I think conventional wisdom is to display unmetered fuel pressure on your engine monitor. At least that's the way mine is set up. That's the number that's listed in the TCM operating limitations. As for the setup using the SID, fuel flow is what you should pay attention to at the top end and use the higher end of the range as the minimum. Since we take off with our low boost on, I set up my engine to be at the upper limit of 27.3 without the boost pump on and I get another 1.~ GPH with the low boost. TCM says the unmetered pressure is just for reference when setting up the fuel injection, that you should use metered pressure and fuel flow.
After some investigation, I believe there's a direct corrrelation between metered pressure and fuel flow and a very close correlation between unmetered fuel pressure and fuel flow. I took several hours of data recorded by my engine monitor and imported the data into Excel and compared the numbers and the numbers move within the accuracy of the measurements.

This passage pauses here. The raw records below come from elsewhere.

-- ==== Sys2Proof/Tests/Slice0.lean ====
section
/-! SUPPORT. The model's own tests. Expected values are those of 95_test_vectors.md (E1 to E10, V1 to V7, P1 to P6) or
worked out by hand from a rule; none comes from the model. Then one witness per statement that has hypotheses. -/

namespace Sys2Proof.Tests

open Sys2Proof Sys2Proof.Machine

/-! ## Helpers -/

/-- A reset state with `x[r]` and the word at `addr` set. -/
def demo (r : RegIdx) (v : Word) (addr : Word) (m : Word) : State :=
  (State.reset.writeReg r v).setMem (Memory.writeWord [] addr.toNat m)

/-- The next state of an outcome. -/
def next? : Host.Outcome State Fault Refusal → Option State
  | .next t => some t
  | .fault _ => none
  | .refused _ => none

/-- The fault of an outcome. -/
def fault? : Host.Outcome State Fault Refusal → Option Fault
  | .next _ => none
  | .fault e => some e
  | .refused _ => none

/-- One register and the pc after an outcome. -/
def regPc (r : RegIdx) (o : Host.Outcome State Fault Refusal) : Option (Word × Word) :=
  (next? o).map fun t => (t.readReg r, t.pc)

/-- The step from reset whose fetched word is `w`, with `x[r] = v` before it. -/
def stepWord (r : RegIdx) (v : Word) (w : Nat) : Host.Outcome State Fault Refusal :=
  step ((State.reset.writeReg r v).withFetchWord 32 w)

/-! ## Well-formedness: an ill-formed term for each check -/

theorem test_odd_branch_offset_refused : (Instr.beq 0#5 0#5 3#13).wellFormed = false := by decide
theorem test_even_branch_offset_accepted : (Instr.beq 0#5 0#5 2#13).wellFormed = true := by decide
theorem test_memory_size_not_multiple_of_four_refused : ¬Config.valid ⟨6, 0x63#7⟩ := by decide
theorem test_memory_size_zero_refused : ¬Config.valid ⟨0, 0x63#7⟩ := by decide
theorem test_memory_size_too_large_refused : ¬Config.valid ⟨2 ^ 32 + 4, 0x63#7⟩ := by decide
theorem test_branch_opcode_taken_refused : ¬Config.valid ⟨65536, 0x13#7⟩ := by decide
theorem test_branch_opcode_sentinel_refused : ¬Config.valid ⟨65536, 0x00#7⟩ := by decide
theorem test_largest_memory_accepted : Config.valid ⟨2 ^ 32, 0x7F#7⟩ := by decide

/-! ## Decoding, from words written out of the spec's encodings (E1 to E5, V1) -/

theorem test_decode_lui : decodeTableWord 32 0x12345537 = some (.lui 10#5 0x12345#20) := by decide
theorem test_decode_addi : decodeTableWord 32 0x02A00593 = some (.addi 11#5 0#5 42#12) := by decide
theorem test_decode_add : decodeTableWord 32 0x00B50633 = some (.add 12#5 10#5 11#5) := by decide
theorem test_decode_sub : decodeTableWord 32 0x40B606B3 = some (.sub 13#5 12#5 11#5) := by decide
theorem test_decode_sw : decodeTableWord 32 0xFEA12E23 = some (.sw 2#5 10#5 0xFFC#12) := by decide
theorem test_decode_lw : decodeTableWord 32 0xFFC12783 = some (.lw 15#5 2#5 0xFFC#12) := by decide
/-- The S-immediate's slices apart: `w[31:25] = 0x40` and `w[11:7] = 0x01` make `0x801` (R83). -/
theorem test_decode_sw_slices :
    decodeTableWord 32 0b1000000_01010_00010_010_00001_0100011 = some (.sw 2#5 10#5 0x801#12) := by decide
theorem test_decode_beq : decodeTableWord 32 0xFE000EE3 = some (.beq 0#5 0#5 0x1FFC#13) := by decide
/-- R85's example: the slice of `w[7]` goes to bit 11 of the offset, -2048. -/
theorem test_decode_beq_bit_seven : decodeTableWord 32 0x800000E3 = some (.beq 0#5 0#5 0x1800#13) := by decide
/-- The same, bit by bit: `w[31] w[30:25] w[24:20] w[19:15] w[14:12] w[11:8] w[7] w[6:0]` of R76. -/
theorem test_decode_beq_by_bits :
    decodeTableWord 32 0b0_000000_01011_01010_000_0100_0_1100011 = some (.beq 10#5 11#5 8#13) := by decide
/-- The sentinel is no instruction of the decoder (R105); only the run mode reads it. -/
theorem test_decode_sentinel_refused : decodeTableWord 32 0xFFFFFF80 = none := by decide
theorem test_recognise_sentinel : recognise 0x63#7 0xFFFFFF80#32 = .ok (.halt 0x1FFFFFF#25) := by decide
/-- V2: one illegal word for each kind of refusal. -/
theorem test_decode_illegal_words :
    [0x00001013, 0x00007033, 0x02000033, 0x40001033, 0x00000003, 0x00001023, 0x00001063, 0x0000000F].map
      (decodeTableWord 32) = List.replicate 8 none := by decide
/-- Another branch opcode moves BEQ to other words and nothing else (R87). -/
theorem test_decode_other_branch_opcode :
    decode 0x7F#7 0xFE000EFF#32 = .ok (.beq 0#5 0#5 0x1FFC#13) ∧
      decode 0x7F#7 0xFE000EE3#32 = .error (.unknownInstruction 0xFE000EE3#32) := by decide
/-- R95: DOC00's own words, encoded. -/
theorem test_encode_words :
    [Instr.lui 10#5 0x12345#20, .addi 11#5 0#5 42#12, .add 12#5 10#5 11#5, .sub 13#5 12#5 11#5, .sw 2#5 12#5 0#12].map
      (encode 0x63#7) = [0x12345537#32, 0x02A00593#32, 0x00B50633#32, 0x40B606B3#32, 0x00C12023#32] := by decide
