-- ==== Sys2Proof/Syntax.lean ====
section
/-!
DEFINITION. Sys2Proof/Syntax.lean: the commands that the block takes. One constructor of `Instr` for each row of the
operation table; its operands are what the outside world supplies with that step (a register value, a frame, a
measured quantity).
-/

namespace Sys2Proof

/-- A byte. -/
abbrev Byte := BitVec 8

/-- A 32-bit register word. -/
abbrev Word := BitVec 32

/-- A wall-link port (R259). -/
inductive Port where
  | a | b
  deriving DecidableEq, Repr

/-- The ports on which commands arrive (R240). -/
inductive CmdPort where
  | a | b | service
  deriving DecidableEq, Repr

/-- The sources of register accesses (R249, R516). -/
inductive Source where
  | tumbler | service | portA | portB | jtag
  deriving DecidableEq, Repr

/-- A frame: its header as one 128-bit little-endian value (R291) and its payload. -/
structure Frame where
  hdr : BitVec 128
  payload : List Byte
  deriving DecidableEq, Repr

/-- A command as it arrives (R243), but for its opcode, which the row names. -/
structure CmdReq where
  /-- port of arrival -/
  port : CmdPort
  /-- DEST of the CONTROL frame -/
  dest : BitVec 12
  /-- SRC of the CONTROL frame -/
  src : BitVec 12
  /-- FLAGS -/
  flags : Byte
  /-- CMD_ID -/
  cmdId : BitVec 16
  /-- ARG_LEN as sent -/
  argLen : BitVec 16
  /-- the two bytes at offset 0x06 -/
  zero : BitVec 16
  /-- SESSION -/
  session : BitVec 64
  /-- the argument bytes that arrived -/
  args : List Byte
  deriving DecidableEq, Repr

/-- The power-good inputs (R483). -/
inductive PowerGood where
  | aux0 | aux1 | core
  deriving DecidableEq, Repr

/-- The rows of R485 that raise CORE_SUPPLY_FAULT, in its order: the core too low, the core outside its window, an
auxiliary supply. -/
inductive Supply where
  | coreLow | coreWindow | aux
  deriving DecidableEq, Repr

/-- The two instants of a pin reset (R489): the pin has been low for 10 µs; 1 ms has passed since it rose. -/
inductive PinEdge where
  | low | released
  deriving DecidableEq, Repr

/-- The hardwired safety inputs (R382). -/
inductive InputAB where
  | a | b
  deriving DecidableEq, Repr

/-- What the channels observe at a 1 ms tick (R374, R380, R400). -/
structure TickObs where
  /-- the two channels disagree about the function in force -/
  mismatch : Bool
  /-- a drive-enable pin or VLED disable does not match the function in force -/
  pinFail : Bool
  /-- summed phase current, mA -/
  phaseMa : Nat
  /-- the highest DRV_ECHO of the slots returned since the last tick -/
  maxEcho : Nat
  /-- the raw levels of SIA[0], SIA[1], SIB[0] and SIB[1], bit 0 first, 1 high (R404) -/
  raw : BitVec 4
  deriving DecidableEq, Repr

/-- What is observed at a deadline of SLO (R379). -/
structure SloObs where
  /-- an output pin disagrees on read-back -/
  pinFail : Bool
  /-- summed phase current, mA -/
  phaseMa : Nat
  /-- a reachable cell reports DRV_EN = 1 -/
  cellOn : Bool
  deriving DecidableEq, Repr

/-- What a port’s receiver has found on one lane at the end of EQ (R279, R280). -/
structure EqObs where
  /-- measured eye width, 1/256 UI -/
  eye : BitVec 8
  /-- CTLE setting reached -/
  ctle : Fin 16
  /-- the five DFE taps reached -/
  dfe : List Int
  deriving DecidableEq, Repr

/-- A two-phase store or erase of the NVM that can complete (R454). -/
inductive NvmJob where
  | settings | retained | program
  deriving DecidableEq, Repr

/-- What a scrub pass over the NVM found (R206, R451). -/
structure ScrubObs where
  /-- pages whose corrected bits were refreshed -/
  refreshed : Nat
  /-- corrected reads -/
  corrected : Nat
  /-- an uncorrectable page, if there was one: its offset in units of 512 B -/
  bad : Option (Fin 8192)
  deriving DecidableEq, Repr

/-- What a band of the colour pipeline meets (R91, R98). -/
structure BandObs where
  /-- 64 B bursts of working records that the ECC cannot correct, numbered by pixel / 4 -/
  badBursts : List Nat
  /-- zones whose cap fails its parity check -/
  badZones : List Nat
  deriving DecidableEq, Repr

/-- What one cell returned in a read-back (R135): its address and its words, none for a word that arrived with a word error (R121). -/
structure SlotObs where
  cell : Fin 1024
  words : List (Option Word)
  deriving DecidableEq, Repr

/-- What a locate finds (R150): the highest address PXO reaches, the lowest address PXI reaches, and the
round trips measured from PXO and from PXI, in ns. -/
structure LocateObs where
  aLast : Option (Fin 1024)
  bFirst : Option (Fin 1024)
  rtA : BitVec 16
  rtB : BitVec 16
  deriving DecidableEq, Repr

/-- The echo of a feeder’s SYNC: the ring index and the SEQ that it carries (R128). -/
structure EchoObs where
  index : BitVec 6
  seq : BitVec 16
  deriving DecidableEq, Repr

/-- What a restore probe finds (R154): PXO reaches B_FIRST; the SYNC echo returns round the whole ring. -/
structure ProbeObs where
  reaches : Bool
  echo : Bool
  deriving DecidableEq, Repr

/-- Ledger bursts that the ECC cannot correct (R185): those that the pass finds, and those that fail later, which the next read of the ledger
finds, whether it is for a plan, a store or the next pass. -/
structure LedgerErrs where
  found : List Nat := []
  later : List Nat := []
  deriving DecidableEq, Repr

/-- The blocks that a lane receives, as they come off the line (R269, R271). -/
structure LaneBlocks where
  lane : Fin 4
  blocks : List (BitVec 66)
  deriving DecidableEq, Repr

/-- The bits that the checker of a lane receives (R286). -/
structure LaneBits where
  lane : Fin 4
  received : List Bool
  deriving DecidableEq, Repr
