/-- Wall time is lost (R331): LIT exits to DARK, TIME_LOST is raised, the open proof record closes (R366). In UPDATE entered from LIT the
engine stays in UPDATE, since R22 has no row for it, and returns to LIT (DESIGN CHOICE, log entry 72). -/
def State.loseWall (s : State) : State :=
  let s1 := ((s.onTime WTime.invalidate).raise 0x30 0).onWard fun w => w.closeProof 32
  let s2 := if s1.eng.st == .lit then s1.enterDark else s1
  s2.fire 25

/-- W follows domain `d`, which becomes the active one (R330, R332). -/
def WTime.follow (x : WTime) (d : Bool) : WTime :=
  { x.setW (x.td d) (x.dom d).ratePpb with active := d, holdover := false, slewing := false, holdPrior := 0 }

/-- Rejoining domain `d` from holdover (R332). -/
def State.rejoin (s : State) (d : Bool) : State :=
  let x := s.time
  let delta := x.td d - x.w
  if delta.natAbs ≤ 8 * 65536 then (s.onTime fun x => x.follow d).fire 25
  else if delta.natAbs ≤ x.bound + 1000 * 65536 then
    (s.onTime fun x =>
      { x.setW x.w ((x.dom d).ratePpb + (if 0 < delta then 10000 else -10000)) with
        holdPrior := x.holdTime, holdover := false, slewing := true, slewTo := d, holdRate := x.ratePpb }).fire 25
  else s.loseWall.validateW d

/-- A switch of W to the other domain (R330). -/
def State.switchTo (s : State) (d : Bool) : State :=
  ((s.onTime fun x => { x.follow d with switches := inc 8 x.switches }).raise 0x32 0).fire 25

/-- The switch of a loss (R330): TIME_SWITCH is raised in the next CORE cycle, since the conditions are those of the end of this one. -/
def State.switchOver (s : State) (d : Bool) : State :=
  ((s.onTime fun x => { x.follow d with switches := inc 8 x.switches }).raiseAt false 0x32 0).fire 25

/-- The other domain is lost in the cycle in which the active one was (R330): W runs on in holdover from where it stood, as if neither switch
nor rejoin had been; TIME has fired for the loss already. -/
def State.bothLost (s : State) (u : WUndo) : State :=
  let s1 := (s.onTime fun x =>
    let y := { x with active := u.active, refLocal := u.refLocal, refW := u.refW, ratePpb := u.ratePpb, switches := u.switches }
    { y.setW y.w y.ratePpb with holdover := true, holdAt := y.local_, holdPrior := 0, holdovers := inc 8 u.holdovers }).onFlt fun f =>
    { f with later := f.later.erase (0x32, 0) }
  if s.time.holdovers = u.holdovers then s1.raise 0x31 0 else s1

/-- Holdover begins (R330); a standby that is ACQUIRED but not QUALIFIED is rejoined at once. -/
def State.enterHoldover (s : State) : State :=
  let s1 := ((s.onTime fun x =>
    { x.setW x.w x.ratePpb with holdover := true, holdAt := x.local_, holdPrior := 0, holdovers := inc 8 x.holdovers }).raise 0x31 0).fire 25
  if (s1.time.dom !s1.time.active).cond == .acquired then s1.rejoin (!s1.time.active) else s1

/-- Holdover resumes after the domain of a slew was lost, with the time that it had, at the last active rate (R330, R332). -/
def State.resumeHoldover (s : State) : State :=
  let s1 := (s.onTime fun x => { x.setW x.w x.holdRate with holdover := true, slewing := false, holdAt := x.local_ }).fire 25
  if (s1.time.dom false).cond == .acquired then s1.rejoin false
  else if (s1.time.dom true).cond == .acquired then s1.rejoin true
  else s1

With this correlation, I believe you could set up your fuel flow to the right number and assume your metered fuel pressure is correct. The one big assumption is whether there's any leakage or blockage in the system. By checking the metered and unmetered pressures and fuel flow, you have a way of confirming that all the components are working correctly.
Bottom line, follow the procedure exactly, or get someone to do it for you.
Mike Easley
Colorado Springs
-----Original Message-----
From: Paul Bricker <pbricker@att.net>
To: lml@lancaironline.net
Sent: Tue, Apr 20, 2010 1:17 pm
Subject: [LML] Re: Fuel Pressure Setup
Dan,
Fuel flow is what we really care about. It is roughly proportional to
metered fuel pressure. I installed sensors that measure actual fuel flow so
metered fuel pressure is somewhat redundant. For these reasons I monitor
unmetered fuel pressure. My logic is it may give me a warning of fuel pump
failure or fuel line contriction before it would be reflected in the fuel
flow.
Paul Bricker
N63PB
-----Original Message-----
From: Lancair Mailing List [mailto:lml@lancaironline.net] On Behalf Of Dan
Ballin
Sent: Monday, April 19, 2010 1:39 PM
To: lml@lancaironline.net
Subject: [LML] Re: Fuel Pressure Setup
While I think this is all good information, the original question Jon
had and I have is how to monitor fuel pressure. The setup procedure
using SID97 is a different issue. I think the more interesting
question is does one monitor metered or unmetered fuel pressure in the
cockpit. It seems that TCM and at least Coumbia (Cessna)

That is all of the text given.